INSTRUCTIONS TO FOLLOW – From the data that follows, copy every line holding the string "itself".

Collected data

################

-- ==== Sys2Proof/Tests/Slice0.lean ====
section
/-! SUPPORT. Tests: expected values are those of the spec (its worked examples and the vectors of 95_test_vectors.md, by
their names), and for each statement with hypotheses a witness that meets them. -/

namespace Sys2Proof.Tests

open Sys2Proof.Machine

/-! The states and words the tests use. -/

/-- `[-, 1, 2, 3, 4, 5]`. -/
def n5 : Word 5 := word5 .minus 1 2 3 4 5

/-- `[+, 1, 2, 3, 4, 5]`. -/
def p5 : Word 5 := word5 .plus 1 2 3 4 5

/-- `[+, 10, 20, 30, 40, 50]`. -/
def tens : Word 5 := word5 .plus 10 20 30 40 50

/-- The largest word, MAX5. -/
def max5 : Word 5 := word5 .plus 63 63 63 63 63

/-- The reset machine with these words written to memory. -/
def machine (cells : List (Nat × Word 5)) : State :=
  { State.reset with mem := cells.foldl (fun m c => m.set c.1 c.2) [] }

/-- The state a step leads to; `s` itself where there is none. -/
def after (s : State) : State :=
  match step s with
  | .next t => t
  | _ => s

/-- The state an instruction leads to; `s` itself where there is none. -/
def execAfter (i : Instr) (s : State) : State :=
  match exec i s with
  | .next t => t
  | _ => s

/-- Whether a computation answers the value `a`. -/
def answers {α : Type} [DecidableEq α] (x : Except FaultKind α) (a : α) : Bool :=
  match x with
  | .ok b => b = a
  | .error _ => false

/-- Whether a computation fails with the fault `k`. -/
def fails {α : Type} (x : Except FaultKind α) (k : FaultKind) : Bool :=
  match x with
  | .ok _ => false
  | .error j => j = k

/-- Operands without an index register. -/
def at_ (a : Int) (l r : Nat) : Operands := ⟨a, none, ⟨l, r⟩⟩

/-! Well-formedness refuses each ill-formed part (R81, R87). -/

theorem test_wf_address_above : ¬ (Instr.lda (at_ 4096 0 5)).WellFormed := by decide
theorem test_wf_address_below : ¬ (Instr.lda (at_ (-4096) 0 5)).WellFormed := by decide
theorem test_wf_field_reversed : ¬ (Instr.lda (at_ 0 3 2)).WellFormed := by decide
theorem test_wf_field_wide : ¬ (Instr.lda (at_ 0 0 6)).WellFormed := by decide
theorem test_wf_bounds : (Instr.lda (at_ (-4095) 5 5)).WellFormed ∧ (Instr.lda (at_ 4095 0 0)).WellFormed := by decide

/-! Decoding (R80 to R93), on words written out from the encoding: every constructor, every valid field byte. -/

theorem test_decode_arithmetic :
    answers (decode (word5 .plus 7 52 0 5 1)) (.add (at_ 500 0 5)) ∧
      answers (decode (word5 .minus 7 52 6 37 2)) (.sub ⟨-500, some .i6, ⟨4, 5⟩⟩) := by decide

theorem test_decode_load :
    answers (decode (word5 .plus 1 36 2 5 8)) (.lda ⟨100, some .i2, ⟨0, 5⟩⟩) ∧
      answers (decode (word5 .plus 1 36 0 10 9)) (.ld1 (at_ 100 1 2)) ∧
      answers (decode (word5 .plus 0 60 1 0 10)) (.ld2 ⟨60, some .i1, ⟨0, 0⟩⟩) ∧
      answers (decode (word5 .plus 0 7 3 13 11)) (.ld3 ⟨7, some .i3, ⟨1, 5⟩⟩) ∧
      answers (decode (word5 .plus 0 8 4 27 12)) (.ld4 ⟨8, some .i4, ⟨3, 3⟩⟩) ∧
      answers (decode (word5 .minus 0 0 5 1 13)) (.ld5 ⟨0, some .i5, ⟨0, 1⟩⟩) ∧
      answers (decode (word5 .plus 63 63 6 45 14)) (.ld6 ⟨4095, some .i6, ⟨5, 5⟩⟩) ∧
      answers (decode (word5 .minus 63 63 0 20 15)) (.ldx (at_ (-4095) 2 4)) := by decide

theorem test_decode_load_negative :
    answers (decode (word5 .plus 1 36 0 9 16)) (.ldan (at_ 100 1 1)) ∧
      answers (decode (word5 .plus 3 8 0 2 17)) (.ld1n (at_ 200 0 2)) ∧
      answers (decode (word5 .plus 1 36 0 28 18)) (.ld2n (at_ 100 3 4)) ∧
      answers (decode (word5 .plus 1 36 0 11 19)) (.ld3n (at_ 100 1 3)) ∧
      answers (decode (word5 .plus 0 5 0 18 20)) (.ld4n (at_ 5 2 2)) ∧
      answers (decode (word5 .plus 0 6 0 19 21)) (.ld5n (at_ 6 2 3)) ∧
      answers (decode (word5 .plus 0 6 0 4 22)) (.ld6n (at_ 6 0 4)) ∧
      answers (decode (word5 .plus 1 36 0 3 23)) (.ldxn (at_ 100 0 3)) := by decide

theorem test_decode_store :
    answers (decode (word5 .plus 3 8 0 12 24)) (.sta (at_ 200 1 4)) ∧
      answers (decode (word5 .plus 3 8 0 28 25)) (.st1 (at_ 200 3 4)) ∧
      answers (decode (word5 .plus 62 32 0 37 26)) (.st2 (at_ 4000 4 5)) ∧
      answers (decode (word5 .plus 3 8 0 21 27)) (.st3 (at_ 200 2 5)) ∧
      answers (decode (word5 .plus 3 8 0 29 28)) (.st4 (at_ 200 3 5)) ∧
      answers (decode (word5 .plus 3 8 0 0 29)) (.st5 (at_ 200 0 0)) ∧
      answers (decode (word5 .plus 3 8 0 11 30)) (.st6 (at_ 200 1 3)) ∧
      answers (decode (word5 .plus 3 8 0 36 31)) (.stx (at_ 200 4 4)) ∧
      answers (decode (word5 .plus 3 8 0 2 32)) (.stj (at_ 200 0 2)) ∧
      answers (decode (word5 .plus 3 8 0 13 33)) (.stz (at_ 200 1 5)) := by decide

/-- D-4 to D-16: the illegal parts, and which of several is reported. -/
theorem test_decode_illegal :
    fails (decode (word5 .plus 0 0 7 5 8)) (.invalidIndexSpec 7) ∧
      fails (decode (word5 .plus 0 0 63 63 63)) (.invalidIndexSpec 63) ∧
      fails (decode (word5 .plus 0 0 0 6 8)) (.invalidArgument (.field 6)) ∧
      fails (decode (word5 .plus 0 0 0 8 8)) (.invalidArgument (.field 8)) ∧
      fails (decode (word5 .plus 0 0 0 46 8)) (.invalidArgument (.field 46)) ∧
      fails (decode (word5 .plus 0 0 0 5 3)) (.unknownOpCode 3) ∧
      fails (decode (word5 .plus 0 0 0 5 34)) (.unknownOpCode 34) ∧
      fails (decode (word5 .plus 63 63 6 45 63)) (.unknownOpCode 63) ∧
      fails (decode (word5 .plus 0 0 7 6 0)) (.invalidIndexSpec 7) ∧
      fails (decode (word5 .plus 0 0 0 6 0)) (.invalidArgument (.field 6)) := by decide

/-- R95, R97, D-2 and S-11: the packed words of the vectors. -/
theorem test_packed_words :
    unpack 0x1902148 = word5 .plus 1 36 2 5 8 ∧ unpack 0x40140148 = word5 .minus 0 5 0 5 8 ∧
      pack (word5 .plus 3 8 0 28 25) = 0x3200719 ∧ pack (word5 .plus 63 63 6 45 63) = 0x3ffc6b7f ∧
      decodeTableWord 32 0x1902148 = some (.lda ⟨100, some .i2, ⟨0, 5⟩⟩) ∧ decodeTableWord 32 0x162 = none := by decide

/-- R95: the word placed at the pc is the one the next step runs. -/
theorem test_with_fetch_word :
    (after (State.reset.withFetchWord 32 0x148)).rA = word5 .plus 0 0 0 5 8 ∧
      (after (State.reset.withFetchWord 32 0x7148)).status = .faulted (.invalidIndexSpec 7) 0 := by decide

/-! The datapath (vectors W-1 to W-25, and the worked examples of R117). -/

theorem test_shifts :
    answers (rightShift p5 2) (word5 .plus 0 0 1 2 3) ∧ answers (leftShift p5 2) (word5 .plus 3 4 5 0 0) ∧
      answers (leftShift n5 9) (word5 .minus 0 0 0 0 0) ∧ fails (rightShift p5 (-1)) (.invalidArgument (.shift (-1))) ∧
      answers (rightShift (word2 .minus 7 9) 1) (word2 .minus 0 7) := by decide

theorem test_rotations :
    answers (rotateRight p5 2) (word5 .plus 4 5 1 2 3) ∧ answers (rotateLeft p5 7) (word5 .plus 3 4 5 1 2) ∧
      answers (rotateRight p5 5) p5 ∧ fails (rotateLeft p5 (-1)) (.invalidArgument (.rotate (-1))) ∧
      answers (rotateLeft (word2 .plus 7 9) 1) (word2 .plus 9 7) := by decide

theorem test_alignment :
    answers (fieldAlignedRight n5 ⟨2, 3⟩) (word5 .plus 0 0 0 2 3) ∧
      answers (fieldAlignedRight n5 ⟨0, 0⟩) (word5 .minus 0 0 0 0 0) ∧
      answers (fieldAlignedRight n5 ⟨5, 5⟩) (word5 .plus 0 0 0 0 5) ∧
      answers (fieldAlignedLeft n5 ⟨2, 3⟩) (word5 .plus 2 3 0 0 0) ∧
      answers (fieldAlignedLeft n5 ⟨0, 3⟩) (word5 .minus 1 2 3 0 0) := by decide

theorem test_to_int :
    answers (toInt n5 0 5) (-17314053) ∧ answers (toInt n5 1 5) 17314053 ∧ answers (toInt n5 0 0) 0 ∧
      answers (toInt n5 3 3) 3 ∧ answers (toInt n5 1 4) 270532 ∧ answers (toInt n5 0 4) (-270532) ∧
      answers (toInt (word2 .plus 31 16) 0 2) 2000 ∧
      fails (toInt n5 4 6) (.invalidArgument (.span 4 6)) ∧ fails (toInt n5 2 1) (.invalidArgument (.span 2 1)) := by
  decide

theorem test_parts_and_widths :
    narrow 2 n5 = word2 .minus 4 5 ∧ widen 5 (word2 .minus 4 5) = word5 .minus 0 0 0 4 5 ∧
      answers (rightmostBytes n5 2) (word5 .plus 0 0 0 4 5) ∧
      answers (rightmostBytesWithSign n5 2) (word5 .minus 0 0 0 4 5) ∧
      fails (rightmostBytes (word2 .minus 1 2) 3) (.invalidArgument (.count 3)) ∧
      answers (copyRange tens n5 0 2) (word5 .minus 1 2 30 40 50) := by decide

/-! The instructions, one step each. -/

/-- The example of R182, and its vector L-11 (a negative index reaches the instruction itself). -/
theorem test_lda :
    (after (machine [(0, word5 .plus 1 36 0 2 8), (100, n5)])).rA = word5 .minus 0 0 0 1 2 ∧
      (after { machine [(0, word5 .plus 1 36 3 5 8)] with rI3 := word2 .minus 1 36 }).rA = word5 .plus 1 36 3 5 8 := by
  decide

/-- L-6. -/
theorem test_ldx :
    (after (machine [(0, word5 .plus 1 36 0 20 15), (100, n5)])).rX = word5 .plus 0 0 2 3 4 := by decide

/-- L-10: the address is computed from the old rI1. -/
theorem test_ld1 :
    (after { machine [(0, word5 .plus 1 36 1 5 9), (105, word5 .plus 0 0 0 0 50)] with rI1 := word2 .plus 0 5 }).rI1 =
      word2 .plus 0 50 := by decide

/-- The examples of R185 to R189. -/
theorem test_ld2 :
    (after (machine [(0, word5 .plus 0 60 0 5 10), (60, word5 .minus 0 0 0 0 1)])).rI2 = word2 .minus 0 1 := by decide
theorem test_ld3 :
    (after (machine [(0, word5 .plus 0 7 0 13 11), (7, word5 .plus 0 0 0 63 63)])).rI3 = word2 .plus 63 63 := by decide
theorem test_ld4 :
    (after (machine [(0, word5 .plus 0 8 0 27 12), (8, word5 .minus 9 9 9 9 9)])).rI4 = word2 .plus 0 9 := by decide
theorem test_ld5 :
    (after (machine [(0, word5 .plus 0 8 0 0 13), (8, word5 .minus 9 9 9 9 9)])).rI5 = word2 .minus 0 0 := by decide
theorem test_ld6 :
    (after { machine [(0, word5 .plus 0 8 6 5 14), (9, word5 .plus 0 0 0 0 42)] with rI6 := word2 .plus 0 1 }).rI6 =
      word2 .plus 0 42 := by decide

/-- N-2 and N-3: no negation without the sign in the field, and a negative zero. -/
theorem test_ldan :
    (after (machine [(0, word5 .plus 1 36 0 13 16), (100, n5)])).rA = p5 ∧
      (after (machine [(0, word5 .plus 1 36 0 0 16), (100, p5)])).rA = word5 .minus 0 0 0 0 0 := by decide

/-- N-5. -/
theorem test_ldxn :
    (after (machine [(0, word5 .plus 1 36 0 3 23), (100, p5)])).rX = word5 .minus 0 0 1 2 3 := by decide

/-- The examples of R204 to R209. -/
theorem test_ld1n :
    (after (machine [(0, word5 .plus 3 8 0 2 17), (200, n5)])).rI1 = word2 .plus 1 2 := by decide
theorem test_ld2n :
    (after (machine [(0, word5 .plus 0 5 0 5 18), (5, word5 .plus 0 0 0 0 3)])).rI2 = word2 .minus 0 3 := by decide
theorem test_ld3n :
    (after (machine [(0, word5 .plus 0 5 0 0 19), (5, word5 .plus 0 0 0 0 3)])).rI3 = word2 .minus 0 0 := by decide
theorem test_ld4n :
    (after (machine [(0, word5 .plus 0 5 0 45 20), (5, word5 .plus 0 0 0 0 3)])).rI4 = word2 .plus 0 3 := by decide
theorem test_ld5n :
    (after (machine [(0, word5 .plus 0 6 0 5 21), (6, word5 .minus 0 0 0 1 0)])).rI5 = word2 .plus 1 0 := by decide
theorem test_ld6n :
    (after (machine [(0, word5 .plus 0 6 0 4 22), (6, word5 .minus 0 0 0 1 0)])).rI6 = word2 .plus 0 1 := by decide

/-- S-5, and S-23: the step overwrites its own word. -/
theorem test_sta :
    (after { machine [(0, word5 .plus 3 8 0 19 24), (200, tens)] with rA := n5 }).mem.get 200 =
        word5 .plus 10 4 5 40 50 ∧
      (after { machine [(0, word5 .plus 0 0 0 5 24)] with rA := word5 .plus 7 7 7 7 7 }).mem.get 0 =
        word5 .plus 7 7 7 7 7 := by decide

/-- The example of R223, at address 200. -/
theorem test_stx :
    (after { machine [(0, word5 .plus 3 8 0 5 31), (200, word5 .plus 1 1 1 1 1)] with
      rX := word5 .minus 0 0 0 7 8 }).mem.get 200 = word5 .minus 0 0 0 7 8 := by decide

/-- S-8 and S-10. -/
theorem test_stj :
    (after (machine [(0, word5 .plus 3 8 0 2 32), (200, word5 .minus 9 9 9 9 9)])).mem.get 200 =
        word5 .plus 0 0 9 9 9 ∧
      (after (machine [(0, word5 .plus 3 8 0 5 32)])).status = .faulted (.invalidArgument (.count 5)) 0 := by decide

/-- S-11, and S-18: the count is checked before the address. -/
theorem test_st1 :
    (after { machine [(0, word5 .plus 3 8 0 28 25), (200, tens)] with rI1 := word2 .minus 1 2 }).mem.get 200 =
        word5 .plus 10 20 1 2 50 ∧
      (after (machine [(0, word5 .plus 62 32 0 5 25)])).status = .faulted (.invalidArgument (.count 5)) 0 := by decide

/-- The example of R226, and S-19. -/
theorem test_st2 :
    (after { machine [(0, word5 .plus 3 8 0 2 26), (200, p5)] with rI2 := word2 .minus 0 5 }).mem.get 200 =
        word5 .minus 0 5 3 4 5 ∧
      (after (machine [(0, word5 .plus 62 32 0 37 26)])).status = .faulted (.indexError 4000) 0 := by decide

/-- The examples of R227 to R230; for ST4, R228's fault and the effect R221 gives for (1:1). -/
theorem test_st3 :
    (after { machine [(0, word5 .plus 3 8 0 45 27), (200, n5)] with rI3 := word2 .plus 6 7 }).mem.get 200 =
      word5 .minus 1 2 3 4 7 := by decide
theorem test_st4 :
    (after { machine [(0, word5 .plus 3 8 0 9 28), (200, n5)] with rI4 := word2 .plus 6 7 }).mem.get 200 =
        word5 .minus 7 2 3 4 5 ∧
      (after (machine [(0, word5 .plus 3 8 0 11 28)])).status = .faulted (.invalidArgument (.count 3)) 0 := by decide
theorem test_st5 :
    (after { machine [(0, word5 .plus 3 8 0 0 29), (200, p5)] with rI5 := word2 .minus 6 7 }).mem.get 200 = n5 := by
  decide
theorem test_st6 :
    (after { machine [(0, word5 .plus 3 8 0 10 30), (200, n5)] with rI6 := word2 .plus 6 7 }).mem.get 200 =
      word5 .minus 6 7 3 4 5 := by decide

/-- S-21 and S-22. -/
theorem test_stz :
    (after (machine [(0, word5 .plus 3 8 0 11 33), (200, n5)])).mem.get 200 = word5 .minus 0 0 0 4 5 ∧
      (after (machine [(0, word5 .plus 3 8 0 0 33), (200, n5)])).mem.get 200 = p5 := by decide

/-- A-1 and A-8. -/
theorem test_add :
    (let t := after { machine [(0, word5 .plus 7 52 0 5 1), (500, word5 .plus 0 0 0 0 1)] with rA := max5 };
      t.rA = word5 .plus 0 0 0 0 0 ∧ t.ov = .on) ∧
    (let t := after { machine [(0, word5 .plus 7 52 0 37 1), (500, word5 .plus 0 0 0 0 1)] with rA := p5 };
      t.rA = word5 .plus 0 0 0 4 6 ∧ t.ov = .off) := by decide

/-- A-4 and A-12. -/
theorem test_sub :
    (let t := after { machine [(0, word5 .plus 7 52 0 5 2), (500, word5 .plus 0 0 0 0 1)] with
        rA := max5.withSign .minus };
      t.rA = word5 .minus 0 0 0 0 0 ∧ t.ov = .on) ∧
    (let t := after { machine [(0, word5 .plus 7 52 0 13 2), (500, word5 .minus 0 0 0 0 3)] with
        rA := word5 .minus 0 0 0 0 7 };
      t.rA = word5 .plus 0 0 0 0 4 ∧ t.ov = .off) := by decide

################

SOLVED EXERCISE –
/-- The state a step leads to; `s` itself where there is none. -/
/-- The state an instruction leads to; `s` itself where there is none. -/
/-- The example of R182, and its vector L-11 (a negative index reaches the instruction itself). -/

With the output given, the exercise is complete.